Ayudó á su marido á abrir un gran quitasol, puso á su lado una
espuerta con provisiones para un viaje que no duraría tres horas, y
acabó por recomendar al barquero el mayor cuidado con su Paco. Iba á
pasar una temporada en su casita de Ruzafa. Allí le visitarían buenos
médicos: el pobre estaba mal. Lo decía sonriendo, con expresión
cándida, acariciando al blanducho hombretón, que temblaba con las
primeras oscilaciones de la barca como si fuese de gelatina. No
prestaba atención á los guiños maliciosos de la gente, á las miradas
irónicas y burlonas que después de resbalar sobre ella se fijaban en
el tabernero, doblado en su asiento bajo el quitasol y respirando con
un gruñido doloroso.
El barquero apoyó su larga percha en el ribazo, y la embarcación
comenzó á deslizarse en el canal seguida por las voces de Neleta, que
siempre con sonrisa enigmática recomendaba á todos los amigos que
cuidasen de su esposo.
Las gallinas corrían por entre las brozas del ribazo siguiendo la
barca. Las bandas de ánades agitaban sus alas en torno de la proa que
enturbiaba el espejo del canal, donde se reflejaban invertidas las
barracas del pueblo, las negras barcas amarradas á los viveros con
techos de paja á ras del agua, adornados en los extremos con cruces
de madera, como si quisieran colocar las anguilas de su seno bajo la
divina protección.
Al salir del canal, la barca correo comenzó á deslizarse por entre
los arrozales, inmensos campos de barro líquido cubiertos de espigas
de un color bronceado. Los segadores, hundidos en el agua, avanzaban
hoz en mano, y las barquitas, negras y estrechas como góndolas,
recibían en su seno los haces que habían de conducir á las eras. En
medio de esta vegetación acuática, que era como una prolongación de
los canales, levantábanse á trechos, sobre isletas de barro, blancas
casitas rematadas por chimeneas. Eran las máquinas que inundaban y
desecaban los campos, según las exigencias del cultivo.
Los altos ribazos ocultaban la red de canales, las anchas _carreras_
por donde navegaban los barcos de vela cargados de arroz. Sus cascos
permanecían invisibles y las grandes velas triangulares se deslizaban
sobre el verde de los campos, en el silencio de la tarde, como
fantasmas que caminasen en tierra firme.
Los pasajeros contemplaban los campos como expertos conocedores,
dando su opinión sobre las cosechas y lamentando la suerte de
aquellos á quienes había entrado el salitre en las tierras,
matándoles el arroz.
Deslizábase la barca por canales tranquilos, de un agua amarillenta,
con los dorados reflejos del té. En el fondo, las hierbas acuáticas
inclinaban sus cabelleras con el roce de la quilla. El silencio
y la tersura del agua aumentaban los sonidos. En los momentos en
que cesaban las conversaciones, se oía claramente la quejumbrosa
respiración del enfermo tendido bajo un banco y el gruñido tenaz
de _Cañamèl_ al respirar, con la barba hundida en el pecho. De las
barcas lejanas y casi invisibles llegaban, agrandados por la calma,
el choque de una percha al caer sobre la cubierta, el chirrido de un
mástil, las voces de los barqueros avisándose para no tropezar en las
revueltas de los canales.
El conductor desorejado abandonó la percha, y saltando sobre las
rodillas de los pasajeros fué de un extremo á otro de la embarcación
arreglando la vela para aprovechar la débil brisa de la tarde.

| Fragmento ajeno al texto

-- ==== Sys2Proof/Tests/Slice0.lean ====
section
/-! SUPPORT. Small tests, each one step on a small state, with results from 95_test_vectors.md (the vector's name
stands beside each); and one witness for each statement that has hypotheses. -/
namespace Sys2Proof.Tests

open Sys2Proof.Machine

/-! ### Helpers -/

/-- Fields from the modifier bits D, P, G, I. -/
def mods (d p g i : Bool) (disp : Nat := 0) : Fields :=
  { dBit := d, pBit := p, gBit := g, iBit := i, dispField := disp }

/-- The D bit alone: an absolute operand word. -/
def imm : Fields := mods true false false false

/-- No modifier. -/
def plain : Fields := mods false false false false

/-- A build with a core size, without a budget. -/
def cfgOf (coreSize : Nat) : Config := { Config.reference with coreSize := coreSize }

/-- A block of width 8 or 16 with the reset status. -/
def blockOf (w coreSize : Nat) (regs : Regs w) (core : Memory w) : Block w :=
  { Block.resetOf w (cfgOf coreSize) with regs := regs, core := core }

/-- Registers by number: pc, D, P, G, A, B. -/
def regsOf (w pc d p g a b : Nat) : Regs w :=
  { pc := BitVec.ofNat w pc, d := BitVec.ofNat w d, p := BitVec.ofNat w p, g := BitVec.ofNat w g,
    a := BitVec.ofNat w a, b := BitVec.ofNat w b }

/-- Registers as numbers, and a few words of core, after an outcome that has a next state. -/
def shown (o : Host.Outcome State Fault Refusal) (addrs : List Nat := []) :
    Option (List Nat × List Nat) :=
  match o with
  | .next t =>
    some ([t.block.regs.pc.toNat, t.block.regs.d.toNat, t.block.regs.p.toNat,
      t.block.regs.g.toNat, t.block.regs.a.toNat, t.block.regs.b.toNat],
      addrs.map fun x => (t.block.core.read x).toNat)
  | .fault _ => none
  | .refused _ => none

/-- halted, stepsTaken, and the fault record's code, address and pc. -/
def status (o : Host.Outcome State Fault Refusal) : Option (Bool × Nat × Nat × Nat × Nat) :=
  match o with
  | .next t =>
    some (t.block.halted, t.block.stepsTaken, t.block.fault.kind.code, t.block.fault.addr,
      t.block.fault.pc.toNat)
  | .fault _ => none
  | .refused _ => none

/-! ### WellFormed refuses what no word holds -/

theorem test_wf_disp_too_big_at_16 : (Instr.add (mods false false false false 256)).wf 16 .standard = false := by
  decide
theorem test_wf_disp_at_8 : (Instr.jmp (mods false false false false 1)).wf 8 .standard = false := by decide
theorem test_wf_unknown_known_code : (Instr.unknown 7 plain).wf 8 .standard = false := by decide
theorem test_wf_largest_disp : (Instr.load (mods true true true true 255)).wf 16 .standard = true := by decide
theorem test_wf_unknown : (Instr.unknown 8 plain).wf 8 .standard = true := by decide
theorem test_legal_refuses_width : ¬ (cfgOf 16).legal 7 := by decide
theorem test_legal_refuses_core : ¬ (cfgOf 15).legal 8 := by decide
theorem test_legal_refuses_budget : ¬ ({ cfgOf 16 with stepBudget := -2 } : Config).legal 8 := by decide
theorem test_legal_refuses_fnCode :
    ¬ ({ cfgOf 16 with fnCode := { FnCode.standard with exop := 0 } } : Config).legal 8 := by decide

/-! ### Decoding: words written out from R60 and 2.1 of the vectors -/

theorem test_decode_load : decode .standard (0b00000000 : Word 8) = .load plain := by decide
theorem test_decode_store : decode .standard (0x0091 : Word 16) = .store (mods false false false false 9) := by
  decide
theorem test_decode_add : decode .standard (0b11110010 : Word 8) = .add (mods true true true true) := by decide
theorem test_decode_add_indirect : decode .standard (0x1042 : Word 16) = .add (mods false false false true 4) := by
  decide
theorem test_decode_jmp : decode .standard (0x0FFFFFF3 : Word 32) = .jmp (mods false false false false 0xFFFFFF) := by
  decide
theorem test_decode_jmpt : decode .standard (0b10000100 : Word 8) = .jmpt imm := by decide
theorem test_decode_jmpf : decode .standard (0b01000101 : Word 8) = .jmpf (mods false true false false) := by
  decide
theorem test_decode_call : decode .standard (0x8FF6 : Word 16) = .call (mods true false false false 0xFF) := by
  decide
theorem test_decode_exop : decode .standard (0b00100111 : Word 8) = .exop (mods false false true false) := by
  decide
theorem test_decode_unknown : decode .standard (0b01011010 : Word 8) = .unknown 10 (mods false true false true) := by
  decide
theorem test_encode_call : encode 8 .standard (.call imm) = 0x86 := by decide
theorem test_encode_store : encode 16 .standard (.store (mods false false false false 9)) = 0x0091 := by decide
theorem test_table_word : decodeTableWord 8 0x92 = some (.add (mods true false false true)) := by decide
theorem test_fault_codes :
    [FaultKind.none, .stepLimitExceeded, .programCounterOutOfRange, .indirectAddressOutOfRange,
      .storeAddressOutOfRange, .callFrameOutOfRange, .unknownFunction, .loaderOverflow,
      .allocationFailure].map FaultKind.code = [0, 1, 2, 3, 4, 5, 6, 7, 8] := by decide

Habían entrado en el lago, en la parte de la Albufera obstruída de
carrizales é islas, donde había que navegar con cierto cuidado. El
horizonte se ensanchaba. Á un lado la línea obscura y ondulada de
los pinos de la Dehesa, que separa la Albufera del mar; la selva
casi virgen, que se extiende leguas y leguas, donde pastan los toros
feroces y viven en la sombra los grandes reptiles, que muy pocos
ven, pero de los que se habla con terror durante las veladas. Al
lado opuesto la inmensa llanura de los arrozales, perdiéndose en el
horizonte por la parte de Sollana y Sueca, confundiéndose con las
lejanas montañas. Al frente los carrizales é isletas que ocultaban el
lago libre, y por entre los cuales deslizábase la barca, hundiendo
con la proa las plantas acuáticas, rozando su vela con las cañas que
avanzaban de las orillas. Marañas de hierbas obscuras y gelatinosas
como viscosos tentáculos subían hasta la superficie, enredándose en
la percha del barquero, y la vista sondeaba inútilmente la vegetación
sombría é infecta, en cuyo seno pululaban las bestias del barro.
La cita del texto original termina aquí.